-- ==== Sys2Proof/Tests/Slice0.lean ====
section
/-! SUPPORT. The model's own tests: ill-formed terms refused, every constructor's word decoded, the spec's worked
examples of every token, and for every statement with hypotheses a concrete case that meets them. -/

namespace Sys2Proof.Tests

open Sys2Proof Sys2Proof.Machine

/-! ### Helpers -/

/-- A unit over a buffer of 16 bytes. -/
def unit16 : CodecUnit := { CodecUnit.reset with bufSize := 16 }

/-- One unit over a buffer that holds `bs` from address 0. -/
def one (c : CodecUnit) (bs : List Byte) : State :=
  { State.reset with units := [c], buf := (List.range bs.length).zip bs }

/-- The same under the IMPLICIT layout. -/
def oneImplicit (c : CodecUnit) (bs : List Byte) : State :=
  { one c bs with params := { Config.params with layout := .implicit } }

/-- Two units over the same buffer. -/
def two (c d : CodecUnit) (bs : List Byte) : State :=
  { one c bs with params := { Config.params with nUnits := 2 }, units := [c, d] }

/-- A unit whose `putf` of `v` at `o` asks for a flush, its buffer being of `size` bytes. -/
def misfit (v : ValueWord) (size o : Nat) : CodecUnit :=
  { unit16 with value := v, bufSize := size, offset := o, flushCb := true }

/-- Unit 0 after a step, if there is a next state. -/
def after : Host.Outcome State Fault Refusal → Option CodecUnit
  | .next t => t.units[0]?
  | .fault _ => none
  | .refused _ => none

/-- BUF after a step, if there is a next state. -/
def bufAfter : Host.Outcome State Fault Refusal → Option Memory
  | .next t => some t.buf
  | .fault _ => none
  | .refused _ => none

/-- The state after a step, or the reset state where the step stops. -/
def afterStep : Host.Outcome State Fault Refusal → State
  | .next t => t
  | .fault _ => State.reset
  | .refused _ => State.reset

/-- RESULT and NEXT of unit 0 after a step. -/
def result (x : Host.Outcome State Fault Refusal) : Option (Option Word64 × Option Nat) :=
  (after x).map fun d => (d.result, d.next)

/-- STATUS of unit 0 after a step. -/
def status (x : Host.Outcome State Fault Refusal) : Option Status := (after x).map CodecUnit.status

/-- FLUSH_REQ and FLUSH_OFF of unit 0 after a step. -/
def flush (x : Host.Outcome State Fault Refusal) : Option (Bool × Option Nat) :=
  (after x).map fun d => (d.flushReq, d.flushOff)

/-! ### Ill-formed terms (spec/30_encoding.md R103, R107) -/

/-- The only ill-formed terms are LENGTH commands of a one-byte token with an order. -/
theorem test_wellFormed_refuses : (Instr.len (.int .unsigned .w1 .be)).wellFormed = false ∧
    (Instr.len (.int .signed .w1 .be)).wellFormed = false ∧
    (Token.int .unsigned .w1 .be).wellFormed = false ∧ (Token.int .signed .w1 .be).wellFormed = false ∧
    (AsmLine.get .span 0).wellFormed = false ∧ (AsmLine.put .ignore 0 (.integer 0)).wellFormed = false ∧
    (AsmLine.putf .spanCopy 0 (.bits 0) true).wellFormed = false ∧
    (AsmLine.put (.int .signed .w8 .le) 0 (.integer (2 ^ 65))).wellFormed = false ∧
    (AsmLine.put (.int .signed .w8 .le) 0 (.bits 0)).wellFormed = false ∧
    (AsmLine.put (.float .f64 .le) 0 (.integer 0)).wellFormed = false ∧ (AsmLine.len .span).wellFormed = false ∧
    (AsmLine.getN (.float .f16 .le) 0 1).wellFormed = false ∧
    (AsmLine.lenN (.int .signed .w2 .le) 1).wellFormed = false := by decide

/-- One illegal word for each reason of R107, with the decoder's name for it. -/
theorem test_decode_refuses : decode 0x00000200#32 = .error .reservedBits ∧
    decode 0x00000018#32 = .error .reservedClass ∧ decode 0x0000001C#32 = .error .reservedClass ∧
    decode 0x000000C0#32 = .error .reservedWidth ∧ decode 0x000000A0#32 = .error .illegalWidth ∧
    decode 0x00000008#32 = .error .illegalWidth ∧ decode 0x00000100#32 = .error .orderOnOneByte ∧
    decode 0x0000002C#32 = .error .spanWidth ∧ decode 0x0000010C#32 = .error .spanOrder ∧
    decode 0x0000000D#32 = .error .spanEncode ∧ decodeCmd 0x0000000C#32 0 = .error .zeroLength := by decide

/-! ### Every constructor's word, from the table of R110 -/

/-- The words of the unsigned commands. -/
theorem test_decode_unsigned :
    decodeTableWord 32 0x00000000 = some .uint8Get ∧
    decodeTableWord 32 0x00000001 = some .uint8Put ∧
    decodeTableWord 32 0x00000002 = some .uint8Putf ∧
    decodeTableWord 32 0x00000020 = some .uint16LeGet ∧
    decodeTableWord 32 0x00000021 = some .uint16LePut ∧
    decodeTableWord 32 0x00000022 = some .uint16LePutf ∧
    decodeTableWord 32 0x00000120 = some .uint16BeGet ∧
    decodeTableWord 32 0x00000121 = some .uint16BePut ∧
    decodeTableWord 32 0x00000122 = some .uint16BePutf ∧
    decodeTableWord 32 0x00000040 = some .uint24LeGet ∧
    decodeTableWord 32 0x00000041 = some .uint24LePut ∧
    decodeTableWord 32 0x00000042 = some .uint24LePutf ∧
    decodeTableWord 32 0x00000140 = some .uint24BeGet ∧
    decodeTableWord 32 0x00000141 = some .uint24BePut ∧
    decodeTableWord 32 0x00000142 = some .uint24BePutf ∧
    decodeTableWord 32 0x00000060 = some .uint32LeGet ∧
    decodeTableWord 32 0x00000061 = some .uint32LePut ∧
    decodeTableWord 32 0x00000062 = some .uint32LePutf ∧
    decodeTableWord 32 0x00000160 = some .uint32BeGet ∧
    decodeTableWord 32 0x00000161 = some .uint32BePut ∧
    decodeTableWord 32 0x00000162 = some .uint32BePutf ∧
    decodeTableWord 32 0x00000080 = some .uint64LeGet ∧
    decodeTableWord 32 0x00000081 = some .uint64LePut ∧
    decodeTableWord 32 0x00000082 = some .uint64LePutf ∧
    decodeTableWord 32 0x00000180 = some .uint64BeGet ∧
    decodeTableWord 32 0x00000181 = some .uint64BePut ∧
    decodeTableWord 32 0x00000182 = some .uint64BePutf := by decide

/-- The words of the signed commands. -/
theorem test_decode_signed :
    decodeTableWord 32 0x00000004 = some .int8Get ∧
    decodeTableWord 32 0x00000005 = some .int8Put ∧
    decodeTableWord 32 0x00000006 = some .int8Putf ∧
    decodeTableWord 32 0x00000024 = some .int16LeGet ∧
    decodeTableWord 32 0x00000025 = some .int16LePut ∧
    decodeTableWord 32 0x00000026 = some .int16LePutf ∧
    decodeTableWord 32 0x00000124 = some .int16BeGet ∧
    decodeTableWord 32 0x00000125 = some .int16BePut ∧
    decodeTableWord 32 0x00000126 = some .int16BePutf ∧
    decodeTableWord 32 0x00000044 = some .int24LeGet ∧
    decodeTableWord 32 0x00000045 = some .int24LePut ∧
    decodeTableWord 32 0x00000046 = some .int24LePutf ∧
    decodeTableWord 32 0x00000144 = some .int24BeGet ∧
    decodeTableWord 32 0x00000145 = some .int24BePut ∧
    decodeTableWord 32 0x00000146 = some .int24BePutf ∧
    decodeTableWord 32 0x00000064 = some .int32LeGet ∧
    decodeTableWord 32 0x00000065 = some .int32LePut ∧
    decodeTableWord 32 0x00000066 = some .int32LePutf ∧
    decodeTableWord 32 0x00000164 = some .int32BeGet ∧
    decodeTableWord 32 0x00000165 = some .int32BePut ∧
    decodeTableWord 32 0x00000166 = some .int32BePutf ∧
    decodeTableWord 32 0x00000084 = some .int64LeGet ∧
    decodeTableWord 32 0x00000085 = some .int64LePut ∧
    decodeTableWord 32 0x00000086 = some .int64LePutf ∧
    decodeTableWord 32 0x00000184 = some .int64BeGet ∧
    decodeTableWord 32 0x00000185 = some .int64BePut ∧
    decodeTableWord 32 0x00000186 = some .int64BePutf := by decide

-- Task directions --
From the material above, retype precisely the lines between the line holding "decode 0x00000018#32 = .error" and the line holding "table of R110 -/", inclusive, and nothing beyond them.

-- Solution to the exercise --
    decode 0x00000018#32 = .error .reservedClass ∧ decode 0x0000001C#32 = .error .reservedClass ∧
    decode 0x000000C0#32 = .error .reservedWidth ∧ decode 0x000000A0#32 = .error .illegalWidth ∧
    decode 0x00000008#32 = .error .illegalWidth ∧ decode 0x00000100#32 = .error .orderOnOneByte ∧
    decode 0x0000002C#32 = .error .spanWidth ∧ decode 0x0000010C#32 = .error .spanOrder ∧
    decode 0x0000000D#32 = .error .spanEncode ∧ decodeCmd 0x0000000C#32 0 = .error .zeroLength := by decide

/-! ### Every constructor's word, from the table of R110 -/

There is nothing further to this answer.